= Beginning of Section =
-- ==== Sys2Proof/Machine/Regs.lean ====
section
/-! DEFINITION. Register accesses: a 32-bit write or read of a block that has passed the checks of the fabric (R5 to R10, R512).
A value outside a range that a register table names is discarded (DEDUCED, log entry 27). -/

namespace Sys2Proof.Machine

/-- A write of a register: TID, block slot (the BPU: 12), offset in the block, and value. -/
structure RegW where
  tid : Nat
  slot : Nat
  off : Nat
  v : Nat
  env : RegEnv

/-- The bit range of the written word. -/
def RegW.f (w : RegW) (lo n : Nat) : Nat := bitsOf w.v lo n
def RegW.bit (w : RegW) (k : Nat) : Bool := bitOf w.v k
def RegW.word (w : RegW) : Word := BitVec.ofNat 32 w.v

/-- The instance of a field that lies at an offset. -/
def RegId.place (r : RegId) (off : Nat) : Option (Nat × Nat) :=
  let x := r.info
  if off < x.off then none
  else
    let d := off - x.off
    let i := if x.n1 = 1 then 0 else d / x.st1
    let j := if x.n2 = 1 then 0 else (d - i * x.st1) / x.st2
    if i < x.n1 ∧ j < x.n2 ∧ d = i * x.st1 + j * x.st2 then some (i, j) else none

/-- The field instances of the register at an offset. -/
def fieldsAt (slot off : Nat) : List RegKey :=
  (RegId.ofSlot slot).filterMap fun r => (r.place off).map fun p => ⟨r, p.1, p.2⟩

/-- Is the LOCK bit of a block set? -/
def lockOn (slot : Nat) (s : State) : Bool := (RegId.ofSlot slot).any fun r => r.info.ty == .lock && s.on r

/-- The value that a written word carries for a field. -/
def RegKey.part (k : RegKey) (v : Nat) : Nat := bitsOf v k.r.info.lo k.r.info.width

/-- Does a write of a field set it? -/
def RegType.sets (locked : Bool) (t : RegType) : Bool := t == .rw || t == .rws || (t == .rwl && !locked)

/-- A field of a write takes effect by its type (Table SC-4, R7). -/
def fieldWrite (locked : Bool) (v : Nat) (s : State) (k : RegKey) : State :=
  let x := k.part v
  let old := s.rd k.r k.i k.j
  if k.r.info.ty.sets locked then s.wr k.r x k.i k.j
  else if k.r.info.ty = .w1c then s.wr k.r (old - (old &&& x)) k.i k.j
  else if k.r.info.ty = .lock ∧ x = 1 then s.wr k.r 1 k.i k.j
  else s

/-- One write of a register, field by field (R512). `skip`: fields whose effect is not their type's alone; `bad`: values that
are discarded; `ev`: the reject event of the block. Under LOCK, RWL fields are discarded with EVT_FAB_LOCKED_WRITE (R7). -/
def wordWrite (w : RegW) (ev : Option Ev) (skip : RegId → Bool) (bad : RegKey → Nat → Bool) (s : State) : State :=
  let fs := fieldsAt w.slot w.off
  let locked := lockOn w.slot s
  let drop (k : RegKey) : Bool := k.r.info.ty.sets locked && bad k (k.part w.v)
  let s' := fs.foldl (fun s k => if drop k || skip k.r then s else fieldWrite locked w.v s k) s
  let s' := if locked && fs.any (fun k => k.r.info.ty == .rwl) then lockedWrite w.tid w.slot s' else s'
  match ev with
  | some e => if fs.any drop then raise e w.tid w.off s' else s'
  | none => s'

/-- No field is special; no value is discarded. -/
def noField : RegId → Bool := fun _ => false
def noBad : RegKey → Nat → Bool := fun _ _ => false

/-- Instance of a register whose instances lie `st` apart from `base` up. -/
def RegW.inst (w : RegW) (base st : Nat) : Nat := (w.off - base) / st

/-! FAB, CKG, PST (chapters 12, 02, 01). -/

/-- The defined bits of the staging word at an offset, by its place in its entry. -/
def stageMask (off : Nat) : Nat := clpMask ((off - 0x4000) / 4 % 4)

def fabWrite (w : RegW) (s : State) : State :=
  if 0x4000 ≤ w.off then
    wordWrite { w with v := w.v &&& stageMask w.off } (some .fabCfgReject) noField noBad s
  else if 0x1000 ≤ w.off ∧ w.off < 0x1180 ∧ w.off % 0x20 = 0 then clampGo w.tid (w.inst 0x1000 0x20) w.word s
  else wordWrite w (some .fabCfgReject) noField (fun k x => k.r == .fabToPer && x == 0) s

def ckgWrite (w : RegW) (s : State) : State :=
  match w.off with
  | 0x008 => ckgEnWrite w.tid w.word s
  | 0x020 => fmtrStart w.tid w.word s
  | 0x030 => tbCfgWrite w.tid w.word s
  | 0x070 => dtimeIncWrite w.word s
  | 0x074 => dtimeAdj w.tid w.word s
  | 0x080 => epochArm w.tid w.word s
  | _ =>
    if 0x040 ≤ w.off ∧ w.off < 0x060 then axnTbWrite w.tid (w.inst 0x040 4) w.word s
    else wordWrite w (some .clkCfgReject) noField noBad s

def pstWrite (w : RegW) (s : State) : State := if w.off = 0x080 ∧ w.bit 0 then pstClrCnt s else s

/-! CE (chapter 03). -/

/-- Values of the CE block that are discarded (Tables CE-5 and CE-6, R60, R61, R68). -/
def ceBad (s : State) (w : RegW) (k : RegKey) (x : Nat) : Bool :=
  match k.r with
  | .gdMaxAge | .axPole | .axGearNum | .axGearDen | .axEncCpr => x == 0
  | .axVlim | .axIqLim => s32 x ≤ 0
  | .axIntD | .axIntQ | .axIntS => s.enabled k.i
  | .axEn => x == 1 && !(enableOk s k.i)
  | .axMode | .axSpsrc =>
    let mode := if s.on .ceLock then s.rd .axMode k.i else w.f 1 2
    let src := w.f 4 2
    !(srcAllowed mode src && (src != 2 || !(s.enabled k.i) || s.on .axAnaEn k.i))
  | _ => false

def ceWrite (w : RegW) (s : State) : State :=
  let n := w.inst 0x400 0x100
  let s' := wordWrite w (some .ceCfgReject) (fun r => r == .axEn || r == .axEncCpr || r == .gdTsS) (ceBad s w) s
  if 0x100 ≤ w.off ∧ w.off < 0x200 ∧ w.off % 0x10 = 8 then guardPublish (w.inst 0x100 0x10) w.word s'
  else if w.off < 0x400 ∨ 0xC00 ≤ w.off then s'
  else if w.off % 0x100 = 0 then
    if !w.bit 0 then requestDisable n s' else if enableOk s n then axEnableWrite w.tid n s' else s'
  else if w.off % 0x100 = 0x40 ∧ !(s.on .ceLock) ∧ w.v ≠ 0 then (s'.wr .axEncCpr w.v n).wr .encPosmod 0 n
  else s'

/-- A write of AX_CTRL: every field of the word. -/
def axCtrlCfgWrite (tid n : Nat) (v : Word) (s : State) : State :=
  ceWrite ⟨tid, 3, axOff n, v.toNat, ⟨⟨true, 0xFF, []⟩, 0, 0, false⟩⟩ s

/-- AX_CTRL_CFG_WRITE (R60, R68, R512). -/
def execAxCtrlCfgWrite (dt tid : Nat) (n : Fin 8) (v : Word) (s : State) : Out := after dt s (axCtrlCfgWrite tid n v)

/-! MIO (chapter 04). -/

/-- A field of a register that R77 refuses as a whole while its axis is enabled: the axis. -/
def mioAxisOf (k : RegKey) : Option Nat :=
  match k.r with
  | .pwmDt => some k.i
  | .sdEn | .sdOsr | .sdClksel | .sdStuck | .sdOcEn | .sdOcOsr | .sdOcCnt => some (k.i / 3)
  | .encMode | .encFilt | .encZmode | .encDir | .ssiBits | .ssiGray | .ssiPar | .ssiDiv | .ssiDly | .ssiLead => some k.i
  | _ => none

/-- Does a frame of BITS − 1, PAR, DIV and DLY fit a lead and the shortest period of an axis (R97)? -/
def ssiFits (s : State) (n bits par div dly lead : Nat) : Bool :=
  decide ((bits + 2 + par) * 2 * div + dly + 8 ≤ lead) && decide (lead < shortestPer (s.rd .tbBase) (s.rd .axTbPer n)) &&
    decide (dly < div)

/-- Is a field one that R77 holds now? The event is raised under LOCK too. -/
def mioHeld (s : State) (k : RegKey) : Bool :=
  match mioAxisOf k with
  | some n => s.enabled n
  | none => false

/-- Values of the MIO block that are discarded (R77, R97, Table MIO-5 and the tables after it). -/
def mioBad (s : State) (w : RegW) (k : RegKey) (x : Nat) : Bool :=
  mioHeld s k ||
  match k.r with
  | .pwmDt => 840 < x
  | .sdStuck => x < 16
  | .sdOcOsr | .encMode | .plsMode => x == 3
  | .ssiBits | .ssiPar | .ssiDiv | .ssiDly =>
    let bits := if w.f 0 5 < 7 then s.rd .ssiBits k.i else w.f 0 5
    let div := if w.f 8 8 < 21 then s.rd .ssiDiv k.i else w.f 8 8
    (k.r == .ssiBits && decide (x < 7)) || (k.r == .ssiDiv && decide (x < 21)) ||
      !(ssiFits s k.i bits (w.f 6 1) div (w.f 16 8) (s.rd .ssiLead k.i))
  | .ssiLead => !(ssiFits s k.i (s.rd .ssiBits k.i) (s.rd .ssiPar k.i) (s.rd .ssiDiv k.i) (s.rd .ssiDly k.i) x)
  | _ => false

def mioWrite (w : RegW) (s : State) : State :=
  if w.off = 0x008 then mioTripClear w.word w.env.live s
  else
    let s' := wordWrite w (some .mioCfgReject) noField (mioBad s w) s
    let s' := if lockOn 4 s && (fieldsAt 4 w.off).any (mioHeld s) then mioReject w.tid w.off s' else s'
    if w.off = 0x010 then noteSdClk (s.rd .sdClkEn) s'
    else if 0x100 ≤ w.off ∧ w.off < 0x300 ∧ s'.rd .pwmDt (w.inst 0x100 0x40) ≠ s.rd .pwmDt (w.inst 0x100 0x40) then
      noteDt (w.inst 0x100 0x40) (s.rd .pwmDt (w.inst 0x100 0x40)) s'
    else if 0x400 ≤ w.off ∧ w.off < 0x700 ∧ w.off % 0x20 = 0 then
      let m := w.inst 0x400 0x20
      if s.rd .sdEn m = 0 ∧ s'.rd .sdEn m = 1 then s'.setSd m .init else s'
    else if 0x800 ≤ w.off ∧ w.off < 0x900 ∧ w.off % 0x20 = 0 then
      let p := w.inst 0x800 0x20
      if s.on .mioLock ∨ s.enabled p then s'
      else
        let e := { s'.encOf p with zDone := false }
        s'.setEnc p (if s.rd .encMode p = s'.rd .encMode p then e else { e with last := none, ssi := none })
    else s'

/-! MIT (chapter 05). -/

/-- Values of the MIT block that are discarded (R103, Table MIT-4). -/
def mitBad (s : State) (k : RegKey) (x : Nat) : Bool :=
  match k.r with
  | .mitCluster | .mitCores | .mitWbankBase | .mitWcet => mitHeld s k.i
  | .mitWbanks => mitHeld s k.i || x == 0 || decide (32 < x)
  | .mitVibCh => mitHeld s k.i || decide (4 < (whichOf 8 fun b => bitOf x b).length)
  | .mitVibLen => mitHeld s k.i || decide (x < 15)
  | .mitStateSz => mitHeld s k.i || x % 128 != 0
  | _ => false

/-- MIT_CTRL: LOADED, UNLOAD, then ARM; what is refused raises one event. -/
def mitCtrlWrite (w : RegW) (n : Nat) (s : State) : State :=
  let loadBad := w.bit 2 && decide (2 ≤ s.rd .mitState n)
  let s' := if w.bit 2 && !loadBad then mitreLoaded w.tid n w.env.recAddr w.env.ringAddr s else s
  let s' := if w.bit 1 then mitreUnload n s' else s'
  if !w.bit 0 then
    let s' := mitreDisarm n s'
    if loadBad then mitReject w.tid w.off s' else s'
  else if s'.on .mitArm n ∨ armOk s' n then
    let s' := mitreArmRequest w.tid n s'
    if loadBad then mitReject w.tid w.off s' else s'
  else mitReject w.tid w.off s'

def mitWrite (w : RegW) (s : State) : State :=
  let n := w.inst 0x100 0x100
  let o := w.off % 0x100
  if w.off < 0x100 ∨ 0x900 ≤ w.off then wordWrite w none noField noBad s
  else if o = 0 then mitCtrlWrite w n s
  else if 0x40 ≤ o ∧ o < 0x80 then mbxWrite w.tid n ((o - 0x40) / 4) w.v s
  else if o = 0x80 then mitreCommit w.tid n (BitVec.ofNat 16 w.v) s
  else wordWrite w (some .mitCfgReject) noField (mitBad s) s

/-! STR (chapter 06). -/

/-- Is any virtual channel of port p enabled? -/
def portOn (s : State) (p : Nat) : Bool := (List.range 4).any fun v => strOn s (4 * p + v)

/-- Is a register refused as a whole because its stream is enabled (R118)? -/
def strHeld (s : State) (k : RegKey) : Bool :=
  match k.r with
  | .camDt | .camMode | .camLnum | .camOutfmt | .camW | .camH | .camStride | .camReplMode | .camMaxbad | .camFill | .camTsOfs | .camRecLo
  | .camRecHi | .camRecN | .camStatsLo | .camStatsHi | .camStatsN | .camStatsHch => strOn s k.i
  | .ringLo | .ringHi | .ringLenLog2 => strOn s (16 + k.i)
  | .tdmBdiv | .tdmEn | .tdmVflagEn | .tdmVflagBit | .tdmVflagPol | .tdmStuckRun => strOn s (40 + 2 * k.i) || strOn s (41 + 2 * k.i)
  | .cmpBayer | .cmpBlack | .cmpWbR | .cmpWbG | .cmpWbB | .cmpC00 | .cmpC01 | .cmpC02 | .cmpC10 | .cmpC11 | .cmpC12 | .cmpC20
  | .cmpC21 | .cmpC22 => portOn s k.i
  | _ => false

/-- Does another channel of the port of stream k run through Campion? -/
def ispTaken (s : State) (k : Nat) : Bool :=
  (List.range 4).any fun v => 4 * (k / 4) + v != k && s.rd .camMode (4 * (k / 4) + v) == 0

/-- The long-packet data types of Table STR-2. -/
def camTypes : List Nat := [0x2A, 0x2B, 0x2C, 0x2D, 0x2E, 0x1E, 0x24, 0x30, 0x31, 0x32, 0x33, 0x34, 0x35, 0x36, 0x37]

/-- Values of the STR block that are discarded (R118, R121, Tables STR-8 to STR-10). DESIGN CHOICE (log 37): so are a data type, a
width and a height outside Table STR-2. -/
def strBad (s : State) (k : RegKey) (x : Nat) : Bool :=
  strHeld s k ||
  match k.r with
  | .camDt => !(x ∈ camTypes)
  | .camW => decide (x < 64) || decide (8192 < x)
  | .camH => decide (x < 16) || decide (8192 < x)
  | .csiLanes => x == 3
  | .camMode => x == 0 && ispTaken s k.i
  | .camOutfmt => decide (2 < x)
  | .camStride => x % 128 != 0
  | .camRecN | .camStatsN => x == 0
  | .ringLenLog2 => decide (x < 8)
  | .tdmBdiv => decide (x < 4)
  | _ => false

/-- STR_EN_LO and STR_EN_HI. -/
def strEnWrite (w : RegW) (s : State) : State :=
  let s' := wordWrite w none noField noBad s
  if w.off = 0x004 then foldN 16 (fun k t => if strOn s' k && !(strOn s k) then camEnable k t else t) s' else s'

def strWriteReg (w : RegW) (s : State) : State :=
  if w.off = 0x004 ∨ w.off = 0x008 then strEnWrite w s
  else if 0x100 ≤ w.off ∧ w.off < 0x900 ∧ w.off % 0x80 = 0x1C then camCommit w.tid (w.inst 0x100 0x80) (BitVec.ofNat 8 w.v) s
  else if 0x100 ≤ w.off ∧ w.off < 0x900 ∧ w.off % 0x80 = 0x34 then
    if w.bit 0 then camAppliedPop (w.inst 0x100 0x80) s else s
  else if 0x1800 ≤ w.off ∧ w.off < 0x1880 ∧ w.off % 0x20 = 4 then scqEntry w.tid (w.inst 0x1800 0x20) w.word s
  else if 0x1800 ≤ w.off ∧ w.off < 0x1880 ∧ w.off % 0x20 = 8 then scqSubmit w.tid (w.inst 0x1800 0x20) (BitVec.ofNat 8 w.v) s
  else
    let s' := wordWrite w (some .strCfgReject) noField (strBad s) s
    let q := w.inst 0x1400 0x10
    if 0x1400 ≤ w.off ∧ w.off < 0x1440 ∧ w.off % 0x10 = 0 ∧ !(strHeld s ⟨.tdmEn, q, 0⟩) then
      { s' with str := { s'.str with tdmFrom := s'.str.tdmFrom.set q s.now } }
    else s'

/-! YAR, TEN, CNV, EMB (chapters 07 to 10). -/

def yarWrite (w : RegW) (s : State) : State :=
  let u := w.inst 0x100 0x100
  let p := w.inst 0x400 0x40
  if 0x100 ≤ w.off ∧ w.off < 0x300 ∧ w.off % 0x100 = 0x0C then if w.bit 0 then yarDictLoad w.tid u s else s
  else if 0x100 ≤ w.off ∧ w.off < 0x300 ∧ w.off % 0x100 = 0x24 then yarQSubmit w.tid u (w.f 0 5) [] s
  else if 0x400 ≤ w.off ∧ w.off < 0x500 ∧ w.off % 0x40 = 8 then ppuQSubmit w.tid p (w.f 0 5) s
  else wordWrite w (some .yarCfgReject) noField noBad s

def tenWrite (w : RegW) (s : State) : State :=
  let c := w.inst 0x100 0x40
  if 0x100 ≤ w.off ∧ w.off < 0x1100 ∧ w.off % 0x40 = 4 then if w.bit 0 then tcRestart c s else s
  else if 0x100 ≤ w.off ∧ w.off < 0x1100 ∧ w.off % 0x40 = 0x0C then tcSrSeedWrite c (w.v % 2 ^ 32) s
  else wordWrite w none noField noBad s

def cnvWrite (w : RegW) (s : State) : State :=
  if 0x100 ≤ w.off ∧ w.off < 0x300 ∧ w.off % 0x40 = 8 then cnvQSubmit w.tid (w.inst 0x100 0x40) (w.f 0 4) s
  else wordWrite w none noField noBad s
= End of Section =
ABOUT THIS TASK
Scan the records for lines that hold "effect", and reproduce each one you find.

EXPECTED OUTPUT
/-- A field of a write takes effect by its type (Table SC-4, R7). -/
/-- One write of a register, field by field (R512). `skip`: fields whose effect is not their type's alone; `bad`: values that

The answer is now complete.